(WHAT THIS TASK INVOLVES) Write out every line exactly, from the first line of the records below through the line that contains "def State.stale (s".

------ MATERIAL SUPPLIED

-- ==== Sys2Proof/Machine/StreamOps.lean ====
section
/-! DEFINITION. Machine/StreamOps.lean: tokens, chunks, completions, deadlines and the ends of a stream (R48 to R53, R89 to R106,
R136, R142 to R150). -/
namespace Sys2Proof.Machine

/-! ## Tokens (R81, R90, R91) -/

/-- A token pass: the state, the holder, and the epoch advanced by 1 (R82, R90). -/
def State.pass (s : State) (i : Nat) (st : SlotState) (h : Holder) : State :=
  s.modSlot i (fun q =>
    let e := (q.epoch + 1) % two 32
    let f := if st = .transcribe then true else if st = .listen then false else q.full
    { q with state := st, full := f, holder := h, epoch := e, passes := q.passes + 1 })

/-- A slot whose token has passed four times since the last tick boundary began passes it no more in that tick (R92). -/
def Slot.mayPass (q : Slot) : Bool := q.passes < 4

/-- A write dropped or refused as stale (R83, R91). -/
def State.stale (s : State) (i : Nat) : State :=
  let t := s.tenancyOf i
  ((s.modSlot i (fun q => { q with cnt := { q.cnt with stale := q.cnt.stale + 1 } })).bump STR_STALE t).raise STR_INT_STAT_STALE t

/-! ## Statuses of R146 -/

def stOK : Nat := 0
def stFAULTED : Nat := 1
def stSTOPPED : Nat := 2
def stPARKED : Nat := 3
def stTORN : Nat := 4
def stREEL : Nat := 5

/-! ## The chunk grid (R49, R50, R89, R100, R104) -/

/-- H of a tier (R89). -/
def Params.hw (p : Params) (trans : Bool) : Nat := if trans && p.transClass != 0xFFFF then p.headway else p.listenH

/-- The tick of the last sample of chunk k (R49). -/
def Slot.endTick (q : Slot) (k : Nat) : Nat := q.par.anchor + k * q.par.chunk + q.par.chunk - 1

/-- Chunk k, whose last tick is n, belongs to the catch-up in progress (R100). -/
def Slot.inCatch (q : Slot) (k n : Nat) : Bool :=
  match q.catchup with
  | some (p, k0) => k0 ≤ k && n < p + (k - k0) / q.par.rb
  | none => false

/-- Deadline tick of chunk k whose last tick is n: n + H, or D_k (R52, R89, R100). -/
def Slot.deadline (q : Slot) (k n : Nat) (trans : Bool) : Nat :=
  match q.catchup with
  | some (p, k0) =>
    if trans && q.inCatch k n then max (n + q.par.hw true) (p + q.par.hw true + (k - k0) / q.par.rb) else n + q.par.hw trans
  | none => n + q.par.hw trans

/-- The tier in force. -/
def Slot.trans (q : Slot) : Bool := q.full

/-- Start of slot j of tick m (R47), and the intake cut of tick m (R50). -/
def State.slotAt (s : State) (m j : Nat) : Nat := s.tickAt m + j * s.periodNs / 64
def State.cutAt (s : State) (m : Nat) : Nat := s.slotAt m (s.get TT_INTAKE_SLOT)

/-- The tick whose runs a chunk complete at instant `c` joins (R50). -/
def State.intakeTick (s : State) (c : Nat) : Nat :=
  let m := c / s.periodNs
  if c < s.cutAt m then m else m + 1

/-- The intake cut of tick m has been taken. -/
def State.cutPast (s : State) (m : Nat) : Bool := m < s.tt.tick || (m == s.tt.tick && s.get TT_INTAKE_SLOT < s.tt.nextSlot)

/-- The first chunk of which nothing joins any run: after the final chunk, or at an export (R104, R107). -/
def Slot.limit (q : Slot) : Option Nat :=
  match q.exp, q.finalChunk with
  | some x, _ => some ((x.tick - q.par.anchor) / q.par.chunk)
  | none, some f => some (f + 1)
  | none, none => none
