-- ==== Sys2Proof/Machine/Calender.lean ====
section
/-! DEFINITION. Machine/Calender.lean: tensor traffic through the calender, SEND, mailboxes and WAIT (R480 to R484). -/
namespace Sys2Proof.Machine

/-! ## Flows (R481, R484, R501) -/

/-- A flow of a tenancy, and a change of one. -/
def State.flow (s : State) (t f : Nat) : Flow := Map.get s.bl.flows (256 * t + f) {}
def State.modFlow (s : State) (t f : Nat) (g : Flow → Flow) : State :=
  s.modBl (fun b => { b with flows := Map.put (256 * t + f) (g (s.flow t f)) b.flows })

/-- ceil(log2 v) of a positive finite fp32 value. -/
def ceilLog2 (v : Nat) : Int :=
  match fp32.dec v with
  | .fin _ m e => (bitLen m : Int) - (if m = two (bitLen m - 1) then 1 else 0) + e
  | .nan | .inf _ => 0

/-- E of a flow for the tick that begins (R481). -/
def Flow.ceiling (f : Flow) : Int :=
  let a := f.past.foldl max 0
  if f.mode = 1 || a = 0 then f.e0 else clampI (-111) 127 (ceilLog2 a)

/-- A value of CAL_FLOW_CFG takes effect (R484, R501). -/
def Flow.config (f : Flow) (v : Nat) : Flow :=
  { f with mode := bits v 0 1, steps := bits v 1 5, e0 := toS 8 (bits v 8 8), thr := bits v 16 16 }

/-- The pending value of a flow's configuration falls due at this boundary (R699, R701 to R703). -/
def State.flowFalls (s : State) (t : Nat) (f : Flow) : Option Nat :=
  match f.pend with
  | some (v, w, c) => if s.dueNow .cal t w c then some v else none
  | none => none

/-- One flow at a boundary (R481). -/
def State.flowTick (s : State) (e : Nat × Flow) : State :=
  let t := e.1 / 256
  let due := s.flowFalls t e.2
  let f := e.2
  let g := match due with
    | some v => { f.config v with pend := none }
    | none => f
  let g := { g with past := (f.now :: f.past).take 4, now := 0, sat := 0 }
  let g := { g with e := g.ceiling }
  let s := s.modBl (fun b => { b with flows := Map.put e.1 g b.flows })
  s.onlyIf (g.mode != f.mode || g.steps != f.steps || decide (g.e0 ≠ f.e0) || g.thr != f.thr) (fun u => u.bumpGen .cal t)
def State.calBoundary (s : State) : State := s.bl.flows.foldl State.flowTick s

/-! ## Coding (R482) -/

/-- What coding a group gives: its step, codes, saturations, NaNs, and its largest finite magnitude (an fp32 pattern). -/
structure Coded where
  step : Nat
  codes : List Nat
  sat : Nat
  nans : Nat
  top : Nat

/-- The largest |x| of the finite elements. -/
def topOf (l : List Nat) : Nat := l.foldl (fun a v => if fp32.special v then a else max a (v % two 31)) 0

/-- The code of an element, and whether it saturates, or is NaN. -/
def codeOf (e : Int) (j : Nat) (v : Nat) : Nat × Nat × Nat :=
  match fp32.dec v with
  | .nan => (7, 0, 1)
  | .inf neg => (if neg then 0 else 15, 1, 0)
  | .fin s m x =>
    let t := Fv.fin s m (x + (j : Int) - e)
    if (Fv.fixed 1 0).lt t then (15, 1, 0) else if t.lt (Fv.fixed (-1) 0) then (0, 1, 0) else (gridCode t, 0, 0)

/-- A group of 32 elements; a short one is filled with code 7 (R482). -/
def codeGroup (e : Int) (k : Nat) (l : List Nat) : Coded :=
  let top := topOf l
  let j := if top = 0 then k - 1 else (clampI 0 ((k : Int) - 1) (e - ceilLog2 top)).toNat
  let cs := l.map (codeOf e j)
  { step := j, codes := cs.map (fun c => c.1) ++ List.replicate (32 - l.length) 7, sat := (cs.map (fun c => c.2.1)).foldl (· + ·) 0,
    nans := (cs.map (fun c => c.2.2)).foldl (· + ·) 0, top := top }

/-- Cut a list into pieces of `n`; `fuel` bounds their number. -/
def chunksOf (n : Nat) : Nat → List Nat → List (List Nat)
  | 0, _ => []
  | fuel + 1, l => if l.isEmpty then [] else l.take n :: chunksOf n fuel (l.drop n)

/-- A block: 8 bytes of steps, then 16 bytes of codes per group (R482). -/
def blockBytes (gs : List Coded) : List Byte :=
  packNibbles (gs.map (fun g => g.step) ++ List.replicate (16 - gs.length) 0) ++ gs.flatMap (fun g => packNibbles g.codes)

/-- The groups of a message, sixteen to a block. -/
def blocksOf : Nat → List Coded → List (List Coded)
  | 0, _ => []
  | fuel + 1, l => if l.isEmpty then [] else l.take 16 :: blocksOf fuel (l.drop 16)

/-! ## SEND (R480, R484) -/

/-- A send descriptor (R480). -/
structure SendDesc where
  node : Nat
  core : Nat
  flow : Nat
  inBf : Bool
  outBf : Bool
  elems : Nat
  src : Nat
  dst : Nat
  mbox : Nat

def parseSend (h : List Byte) : SendDesc :=
  { node := le h 0 1, core := le h 1 1, flow := le h 2 1, inBf := bit (le h 3 1) 0, outBf := bit (le h 3 1) 2, elems := le h 4 4, src := le h 8 4,
    dst := le h 0xC 4, mbox := le h 0x10 1 }

/-- A descriptor's fields are in range and its reserved bits zero (R480). -/
def sendOk (h : List Byte) : Bool :=
  let f := le h 3 1
  le h 0 1 < 32 && le h 1 1 < 64 && bits f 0 2 ≤ 1 && bits f 2 2 ≤ 1 && bits f 4 4 == 0 && 1 ≤ le h 4 4 && le h 4 4 ≤ 1048576 &&
  le h 0x10 1 < 64 && (slice h 0x11 15).all (fun x => x == 0)

/-- The saturations of a flow advance; the event is once per flow per tick (R484). -/
def State.flowSat (s : State) (t f n : Nat) : State :=
  let g := s.flow t f
  let hit := g.thr != 0 && decide (g.sat < g.thr) && decide (g.thr ≤ g.sat + n)
  let s := (s.bump CAL_SAT t 0 n).modFlow t f (fun x => { x with sat := x.sat + n })
  s.onlyIf hit (fun u => (u.set CAL_SAT_FLOW f t).raise CAL_INT_STAT_SAT_EVENT t)

/-- The range lies in a SCRATCH section of a loaded image of the tenancy (R483). -/
def State.scratchHolds (s : State) (t core off n : Nat) : Bool :=
  (s.imagesOf t).any (fun m => m.sections.any (fun x => x.core == core && x.kind == 7 && x.off ≤ off && off + n ≤ x.off + x.len))

/-! ### Mailboxes and WAIT (R483) -/

/-- The key of a mailbox; its counter. -/
def mboxKey (t core mbox : Nat) : Nat := 4096 * t + 64 * core + mbox
def State.mailbox (s : State) (t core mbox : Nat) : Nat := Map.get s.bl.mbox (mboxKey t core mbox) 0

/-- The counter has reached a target, counted modulo 2³². -/
def reached (count target : Nat) : Bool := decide (idxSub count target < two 31)

/-- A WAIT ends: the time it took is part of its instruction (R262, R273). -/
def State.endWait (s : State) (r : Run) (core : Nat) : State :=
  match Map.find r.waits core with
  | some w => (s.modRun r.id (fun x => { x with waits := Map.del core x.waits })).spend r core (openCycles (s.cnt - w.since))
  | none => s

/-- A mailbox advances; a WAIT of the tenancy on that core may end (R483). -/
def State.mailIn (s : State) (t core mbox : Nat) : State :=
  let n := (s.mailbox t core mbox + 1) % two 32
  let s := s.modBl (fun b => { b with mbox := Map.put (mboxKey t core mbox) n b.mbox })
  (s.runs.filter (fun r => r.rcd.tenancy == t && (Map.find r.waits core).any (fun w => w.mailbox == mbox && reached n w.target))).foldl
    (fun u r => u.endWait r core) s

/-- A message is not accepted at its destination (R483, R499). -/
def State.tensorReject (s : State) (t : Nat) : State := (s.bump CAL_RX_REJECT t).raise CAL_INT_STAT_RX_REJECT t

/-- Elements as fp32 values are written at their destination, in the output format (R314, R483). -/
def State.tensorWrite (s : State) (t core dst : Nat) (bf : Bool) (vs : List Nat) : State :=
  if s.standby || !s.scratchHolds t core dst (vs.length * (if bf then 2 else 4)) then s.tensorReject t
  else s.wr .sram (sramAt core dst) (if bf then vs.flatMap (fun v => toLe 2 (fp32.convert bf16 v)) else vs.flatMap (fun v => toLe 4 v))

/-- The elements of a message, as fp32 values. -/
def State.sendElems (s : State) (core : Nat) (d : SendDesc) : List Nat :=
  (List.range d.elems).map (fun i =>
    if d.inBf then bf16.convert fp32 (s.rdLe .sram (sramAt core (d.src + 2 * i)) 2) else s.rdLe .sram (sramAt core (d.src + 4 * i)) 4)

/-- A message to this chip is copied without the calender (R480). -/
def State.sendHere (s : State) (t : Nat) (d : SendDesc) (vs : List Nat) : State :=
  (s.tensorWrite t d.core d.dst d.outBf vs).mailIn t d.core d.mbox

/-- One TENSOR_DATA packet, of blocks from `first` on (R482). -/
def State.sendTensor (s : State) (t : Nat) (d : SendDesc) (e : Int) (first left : Nat) (bs : List (List Coded)) : State :=
  let n := min left (512 * bs.length)
  let head := record [(1, ofS 8 e), (1, b2n d.outBf), (1, d.mbox), (1, d.core), (4, d.dst + first * (if d.outBf then 2 else 4))]
  s.sendPkt 0x30 d.node t (n + (if n = left then two 31 else 0)) (head ++ bs.flatMap blockBytes)

/-- Packets of up to 15 blocks (R480). -/
def State.sendTensors (t : Nat) (d : SendDesc) (e : Int) : Nat → Nat → List (List Coded) → State → State
  | 0, _, _, s => s
  | fuel + 1, first, bs, s =>
    if bs.isEmpty then s
    else State.sendTensors t d e fuel (first + 7680) (bs.drop 15) (s.sendTensor t d e first (d.elems - first) (bs.take 15))

/-- A message to another chip is coded and sent (R481, R482, R484). -/
def State.sendAway (s : State) (t : Nat) (d : SendDesc) (vs : List Nat) : State :=
  let f := s.flow t d.flow
  let gs := (chunksOf 32 (d.elems / 32 + 1) vs).map (codeGroup f.e f.steps)
  let top := (gs.map (fun g => g.top)).foldl max 0
  let s := s.modFlow t d.flow (fun x => { x with now := max x.now top })
  let s := (s.flowSat t d.flow ((gs.map (fun g => g.sat)).foldl (· + ·) 0)).bump CAL_NAN t 0 ((gs.map (fun g => g.nans)).foldl (· + ·) 0)
  let bs := blocksOf (gs.length / 16 + 1) gs
  State.sendTensors t d f.e bs.length 0 bs s

/-- A SEND instruction of a run on a core (R480). -/
def State.sendOn (s : State) (r : Run) (m : Image) (core a : Nat) : State :=
  if !m.holds core a 32 then s.coreFault r core cfACCESS
  else
    let s := s.runReads r.id core core a 32
    let h := s.rdBytes .sram (sramAt core a) 32
    let d := parseSend h
    let n := d.elems * (if d.inBf then 2 else 4)
    let t := r.rcd.tenancy
    if (s.onRun r.id core).isNone then s
    else if !sendOk h || !m.holds core d.src n then s.coreFault r core cfACCESS
    else
      let s := s.runReads r.id core core d.src n
      if (s.onRun r.id core).isNone then s
      else if d.node = s.node then s.sendHere t d (s.sendElems core d)
      else if !s.reachable d.node then (s.bump CAL_TX_UNREACH t).raise CAL_INT_STAT_TX_UNREACH t
      else s.sendAway t d (s.sendElems core d)

/-- SEND (R480). -/
def execSend (dt : Nat) (core : Fin 64) (i : Ins) (s : State) : Out :=
  s.done ((s.elapse dt).onCore core 0x23 i (fun _ => oneOperand i 1) (fun u r m => (u.spend r core (openCycles dt)).sendOn r m core i.a))

/-! ## Reception (R483) -/

/-- Element i of a payload, as an fp32 value: L(c) × 2^(E − j − 7). -/
def tensorElem (d : List Byte) (i : Nat) : Nat :=
  let blk := 8 + 264 * (i / 512)
  let g := i % 512 / 32
  let j := bits (byteAt d (blk + g / 2)) (4 * (g % 2)) 4
  let c := bits (byteAt d (blk + 8 + 16 * g + i % 32 / 2)) (4 * (i % 2)) 4
  fp32.enc (Fv.ofInt false (gridLevel c) (toS 8 (byteAt d 0) - (j : Int) - 7))

/-- A TENSOR_DATA packet arrives (R483, R499). -/
def State.takeTensor (s : State) (pk : Packet) : State :=
  let t := pk.tenancy.val
  let d := pk.payload
  let core := byteAt d 3 % 64
  let s := s.tensorWrite t core (le d 4 4) (byteAt d 1 == 1) ((List.range (pk.arg % 8192)).map (tensorElem d))
  if bit pk.arg 31 then s.mailIn t core (byteAt d 2 % 64) else s

/-- TENSOR_DATA (R483). -/
def execTensorData (dt : Nat) (pk : Packet) (s : State) : Out :=
  s.done (((s.elapse dt).takeArrived pk.src 0x30).takeTensor pk)

/-- WAIT has a mailbox, a target and a limit (R262). -/
def waitOk (i : Ins) : Bool := insPlain i && i.sub == 0 && i.cycles == 0 && i.a < 64 && i.d == 0 && i.e == 0 && i.f == 0

/-- WAIT (R483): the core waits until the mailbox reaches its target. -/
def execWaitMbx (core : Fin 64) (i : Ins) (s : State) : Out :=
  s.done (s.onCore core 0x24 i (fun _ => waitOk i) (fun u r _ =>
    if reached (u.mailbox r.rcd.tenancy core i.a) i.b then u
    else u.modRun r.id (fun x => { x with waits := Map.put core { mailbox := i.a, target := i.b, limit := i.c, since := u.cnt } x.waits })))

/-- ns of a number of core cycles at 1.2 GHz, rounded up (R3). -/
def coreNs (n : Nat) : Nat := ceilDiv (5 * n) 6

/-- WAIT_LIMIT_EXPIRY (R483): nothing happens where no WAIT is in progress on the core. -/
def execWaitLimitExpiry (core : Fin 64) (s : State) : Out :=
  s.done (match s.runs.find? (fun r => (Map.find r.waits core).isSome) with
    | none => s
    | some r =>
      match Map.find r.waits core with
      | none => s
      | some w =>
        let t := r.rcd.tenancy
        let s := (s.reach (w.since + coreNs w.limit)).endWait r core
        (s.bump CAL_WAIT_EXPIRED t).raise CAL_INT_STAT_WAIT_EXPIRED t)

end Sys2Proof.Machine
end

------------

(ANSWER TO THE EXERCISE)
-- ==== Sys2Proof/Machine/StreamOps.lean ====
section
/-! DEFINITION. Machine/StreamOps.lean: tokens, chunks, completions, deadlines and the ends of a stream (R48 to R53, R89 to R106,
R136, R142 to R150). -/
namespace Sys2Proof.Machine

/-! ## Tokens (R81, R90, R91) -/

/-- A token pass: the state, the holder, and the epoch advanced by 1 (R82, R90). -/
def State.pass (s : State) (i : Nat) (st : SlotState) (h : Holder) : State :=
  s.modSlot i (fun q =>
    let e := (q.epoch + 1) % two 32
    let f := if st = .transcribe then true else if st = .listen then false else q.full
    { q with state := st, full := f, holder := h, epoch := e, passes := q.passes + 1 })

/-- A slot whose token has passed four times since the last tick boundary began passes it no more in that tick (R92). -/
def Slot.mayPass (q : Slot) : Bool := q.passes < 4

/-- A write dropped or refused as stale (R83, R91). -/
def State.stale (s : State) (i : Nat) : State :=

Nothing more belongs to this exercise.